[Try it]: The answer is to be an exact copy of the lines below running from the line with "overTicks := if" down to the line with "thermal := decide", both ends included, and nothing more.

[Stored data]
-- ==== Sys2Proof/Machine/Power.lean ====
section
/-! DEFINITION. Rein at work (R457, R459 to R465, R472), supply-sag shedding (R466 to R471), standby
(R381, R421, R474, R475) and the SerDes references (R478). -/
namespace Sys2Proof.Machine
open Sys2Proof

def State.modRne (s : State) (f : Rne → Rne) : State := { s with rne := f s.rne }
def State.modPwr (s : State) (f : Pwr → Pwr) : State := { s with pwr := f s.pwr }

/-! ### Contexts' power and limits (R461, R463) -/

/-- Live contexts that are charged, with their number. -/
def State.charged (s : State) : List (Nat × Ctx) := s.ctxs.filter (fun p => p.2.live && !p.2.standing)

/-- Estimates times cal, in mW (R457). -/
def State.calibrated (s : State) (mw : Nat) : Nat := mw * s.rne.cal / 65536

/-- Parked cores of a context's partition. -/
def State.parkedCores (s : State) (c : Nat) : Nat :=
  if (s.ctx c).st = .resident then ((s.ctx c).cores.filter (fun n => (s.core n).st == .parked)).length else 0

/-- What a context lends: nothing on a partition of 4 clusters or fewer. -/
def State.lends (s : State) (c : Nat) : Nat :=
  let x := s.ctx c
  if x.k ≤ 4 then 0 else (s.ctxRun c).allotMw * s.parkedCores c / x.numCores

/-- Not fully parked. -/
def State.sharing (s : State) (c : Nat) : Bool := decide (s.parkedCores c < (s.ctx c).numCores)

/-- Free headroom in mW. -/
def State.headroom (s : State) : Nat := s.budgetMw - s.reserveMw - ceilDiv s.committed pW

/-- A class takes a part of what is left, shared in proportion to allotments. How much each class takes of
the pool is not given: a free value. -/
def State.shareClass (s : State) (pool cls : Nat) : Nat × State :=
  let cs := s.charged.filter (fun p => p.2.cls == cls && s.sharing p.1)
  let d := s.draw 32
  let take := d.1 % (pool + 1)
  let sum := cs.foldl (fun n p => n + (s.ctxRun p.1).allotMw) 0
  if cs.isEmpty ∨ sum = 0 then (pool, s)
  else (pool - take, cs.foldl (fun t p => t.modRun p.1 (fun r => { r with lentMw := take * r.allotMw / sum })) d.2)

/-- The shares of this tick, in class order. -/
def State.shares (s : State) : State :=
  let lent := s.charged.foldl (fun n p => n + s.lends p.1) 0
  let s := (s.charged.foldl (fun t p => t.modRun p.1 (fun r => { r with lentMw := 0 })) s).modRne (fun r => { r with lent := lent })
  ([0, 1, 2].foldl (fun (acc : Nat × State) c => acc.2.shareClass acc.1 c) (s.headroom + lent, s)).2

/-- A context's power over the last 10 ticks against its limit: above it d falls by 1, below 90 % of it d
rises by 1. It does not rise while the device is over its own limit, or recovering from it (R461). -/
def State.dutyTick (s : State) (m : Meters) (p : Nat × Ctx) : State :=
  let est := s.calibrated (((m.ctxMw.find? (fun e => e.1 == p.1)).map (·.2)).getD 0)
  let may := s.rne.overTicks == 0 && s.rne.cuts.isEmpty
  s.modRun p.1 (fun r =>
    let pw := (est :: r.power).take 10
    let sum := pw.foldl (· + ·) 0
    let limit := 10 * (r.allotMw + r.lentMw)
    { r with
      power := pw
      duty := if limit < sum then max 1 (r.duty - 1) else if may && decide (10 * sum < 9 * limit) then min 16 (r.duty + 1) else r.duty
      acct := tmod 0 r.acct 16 (fun v => (v + est) % 2 ^ 64) })

/-! ### The device's own limit (R461) -/

/-- d of every context of a class moves by one. -/
def State.classDuty (s : State) (cls : Nat) (up : Bool) : State :=
  (s.charged.filter (fun p => p.2.cls == cls)).foldl (fun t p => t.modRun p.1 (fun r =>
    { r with duty := if up then min 16 (r.duty + 1) else max 1 (r.duty - 1) })) s

/-- Every context has d = 1. -/
def State.allSlow (s : State) : Bool := s.charged.all (fun p => (s.ctxRun p.1).duty == 1)

/-- One tick over the limit: replay contexts, in the next tick near-live ones, then live ones; the divider
once every d is 1. -/
def State.lowerTick (s : State) : State :=
  if s.allSlow then
    (if s.rne.budgetStep < 4 then s.modRne (fun r => { r with budgetStep := r.budgetStep + 1, cuts := 3 :: r.cuts }) else s)
  else
    let cls := 2 - s.rne.phase
    let moves := s.charged.any (fun p => p.2.cls == cls && decide (1 < (s.ctxRun p.1).duty))
    let s := s.modRne (fun r => { r with phase := (r.phase + 1) % 3, cuts := if moves then (2 - cls) :: r.cuts else r.cuts })
    s.classDuty cls false

/-- One recovery step: the latest lowering is undone. -/
def State.raiseTick (s : State) : State :=
  match s.rne.cuts with
  | [] => s
  | c :: t =>
    let s := s.modRne (fun r => { r with cuts := t, budgetStep := if c = 3 then r.budgetStep - 1 else r.budgetStep })
    if c = 3 then s else s.classDuty (2 - c) true

/-- Measured power exceeds budget − reserve / 2 (R461, R472). -/
def State.overHalf (s : State) (mw : Nat) : Bool := decide (2 * s.budgetMw < 2 * mw + s.reserveMw)

/-- Measured power against budget − reserve / 2, and against budget − reserve. -/
def State.budgetTick (s : State) (mw : Nat) : State :=
  let high := s.overHalf mw
  let low := decide (mw + s.reserveMw < s.budgetMw)
  let s := s.modRne (fun r => { r with
    overTicks := if high then r.overTicks + 1 else 0, phase := if high then r.phase else 0, under := if low then r.under + 1 else 0 })
  if 3 ≤ s.rne.overTicks then s.lowerTick
  else if s.rne.under % 100 = 0 ∧ 0 < s.rne.under then s.raiseTick
  else s

/-! ### Temperature (R465) -/

/-- At 100 °C one divider step per 1 ms; one lower per 100 ms below 97 °C. -/
def State.thermalTick (s : State) (t : Nat) : State :=
  let r := s.rne
  let n := r.thermTick + 1
  if 100 ≤ t then
    (if r.thermalStep < 4 ∧ (10 ≤ n ∨ !r.thermal) then
      s.modRne (fun r => { r with thermal := true, thermalStep := r.thermalStep + 1, thermTick := 0 })
    else s.modRne (fun r => { r with thermTick := n }))
  else if t < 97 then
    (if 1000 ≤ n ∧ 0 < r.thermalStep then
      s.modRne (fun r => { r with thermal := decide (1 < r.thermalStep), thermalStep := r.thermalStep - 1, thermTick := 0 })
    else s.modRne (fun r => { r with thermTick := n }))
  else s.modRne (fun r => { r with thermTick := n })

/-- The higher of the two divider steps is wanted; it takes effect under R460. -/
def State.wantDivider (s : State) : State :=
  let w := max s.rne.thermalStep s.rne.budgetStep
  s.modRne (fun r => { r with divNext := if w = r.divStep then none else some w })

/-- EVT_RNE_THROTTLE, at most once per second while a step above 0 or a d below 16 is in force. -/
def State.throttleEvent (s : State) : State :=
  let on := decide (0 < s.rne.divStep) || s.charged.any (fun p => decide ((s.ctxRun p.1).duty < 16))
  let due := match s.rne.lastThrottle with | some t => decide (t + 10000 ≤ s.rne.ticks) | none => true
  if on && due then (s.modRne (fun r => { r with lastThrottle := some r.ticks })).raise { code := evtRneThrottle } else s

/-! ### Shedding by budget (R472) -/

/-- The highest step in force is left by budget. -/
def State.leaveByBudget (s : State) : State :=
  if 0 < s.pwr.step ∧ bit s.pwr.byBudget s.pwr.step then s.leaveStep s.pwr.step else s

/-- One step per 10 ticks over the limit with every throttle used up; in reverse after 10 s below. -/
def State.shedTick (s : State) (mw : Nat) : State :=
  let stuck := s.overHalf mw && s.allSlow && s.rne.divStep == 4
  let calm := decide (mw + 2 * s.reserveMw < s.budgetMw)
  let s := s.modRne (fun r => { r with
    shedOver := if stuck then r.shedOver + 1 else 0, shedUnder := if calm then r.shedUnder + 1 else 0 })
  let s := if 10 ≤ s.rne.shedOver then
      let t := s.modRne (fun r => { r with shedOver := 0 })
      if t.pwr.step < 5 then t.enterStep (t.pwr.step + 1) true else t
    else s
  if 100000 ≤ s.rne.shedUnder then (s.modRne (fun r => { r with shedUnder := 0 })).leaveByBudget else s

/-- Rein's tick, every 100 µs (R461). -/
def State.reinTick (s : State) (m : Meters) : State :=
  if 110 ≤ m.tempC then s.overheat
  else
    let s := s.modRne (fun r => { r with
      ticks := r.ticks + 1, measured := m.powerMw, energy := (r.energy + m.energyUj) % 2 ^ 64 })
    let s := s.shares
    let s := s.charged.foldl (fun s p => s.dutyTick m p) s
    (((s.budgetTick m.powerMw).thermalTick m.tempC).wantDivider.shedTick m.powerMw).throttleEvent

def execReinTick (m : Meters) (s : State) : Host.Outcome State Fault Refusal :=
  whenReady s (s.reinTick m)

/-- cal = (3 × cal + m) / 4, clamped to [0.5, 2.0], m being the measured energy over the summed estimates and
the leakage model's energy; a new second also begins for the reports of R568. Where nothing is estimated m
is a free value. -/
def State.calibrate (s : State) (measured estimated leak : Nat) : State :=
  let d := s.draw 20
  let m := if estimated + leak = 0 then d.1 else measured * 65536 / (estimated + leak)
  let s := if estimated + leak = 0 then d.2 else s
  { s.modRne (fun r => { r with cal := min 131072 (max 32768 ((3 * r.cal + m) / 4)) }) with
    kpr := { s.kpr with reports := [] }
    pci := { s.pci with deniedPages := [] } }

def execCalibrationUpdate (measured estimated leakage : Nat) (s : State) : Host.Outcome State Fault Refusal :=
  whenReady s (s.calibrate measured estimated leakage)

/-- R460: the divider changes at a root cycle that is a multiple of 840. -/
def execArithDividerChange (rootCount : Nat) (s : State) : Host.Outcome State Fault Refusal :=
  whenUp s (match s.rne.divNext with
    | some d => if rootCount % 840 = 0 then
        { s.modRne (fun r => { r with divStep := d, divNext := none }) with clk := { s.clk with arithDiv := 4 + d } }
      else s
    | none => s)

/-! ### Supply sag (R466 to R468) -/

/-- The times of one step when the inputs take new values at `us`. -/
def ShedStep.inputs (x : ShedStep) (warn : Bool) (droop us : Nat) : ShedStep :=
  let run := x.holdUs + (match x.holdFrom with | some t => us - t | none => 0)
  let x := { x with droopSince := if droop < x.d then none else if x.droopSince.isSome then x.droopSince else some us }
  if warn ∨ x.d ≤ droop then { x with holdUs := 0, holdFrom := none }
  else if x.d ≤ droop + 10 then { x with holdUs := run, holdFrom := none }
  else if x.holdFrom.isSome then x else { x with holdFrom := some us }

/-- The filtered inputs take new values. -/
def State.sagInputs (s : State) (warn : Bool) (droop us : Nat) : State :=
  s.modPwr (fun p => { p with
    us := us, warn := warn, droop := droop
    warnSince := if warn then (if p.warnSince.isSome then p.warnSince else some us) else none
    steps := p.steps.map (fun x => x.inputs warn droop us) })

def execPwrWarn (asserted : Bool) (us : Nat) (s : State) : Host.Outcome State Fault Refusal :=
  whenUp s (if s.pwr.us ≤ us then s.sagInputs asserted s.pwr.droop us else s)

def execDroopChange (tenths us : Nat) (s : State) : Host.Outcome State Fault Refusal :=
  whenUp s (if s.pwr.us ≤ us then s.sagInputs s.pwr.warn tenths us else s)

/-- Settings and times of step `n`, 1 to 6. -/
def State.shedStep? (s : State) (n : Nat) : Option ShedStep := if n = 0 then none else s.pwr.steps[n - 1]?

[Response below]:
    overTicks := if high then r.overTicks + 1 else 0, phase := if high then r.phase else 0, under := if low then r.under + 1 else 0 })
  if 3 ≤ s.rne.overTicks then s.lowerTick
  else if s.rne.under % 100 = 0 ∧ 0 < s.rne.under then s.raiseTick
  else s

/-! ### Temperature (R465) -/

/-- At 100 °C one divider step per 1 ms; one lower per 100 ms below 97 °C. -/
def State.thermalTick (s : State) (t : Nat) : State :=
  let r := s.rne
  let n := r.thermTick + 1
  if 100 ≤ t then
    (if r.thermalStep < 4 ∧ (10 ≤ n ∨ !r.thermal) then
      s.modRne (fun r => { r with thermal := true, thermalStep := r.thermalStep + 1, thermTick := 0 })
    else s.modRne (fun r => { r with thermTick := n }))
  else if t < 97 then
    (if 1000 ≤ n ∧ 0 < r.thermalStep then
      s.modRne (fun r => { r with thermal := decide (1 < r.thermalStep), thermalStep := r.thermalStep - 1, thermTick := 0 })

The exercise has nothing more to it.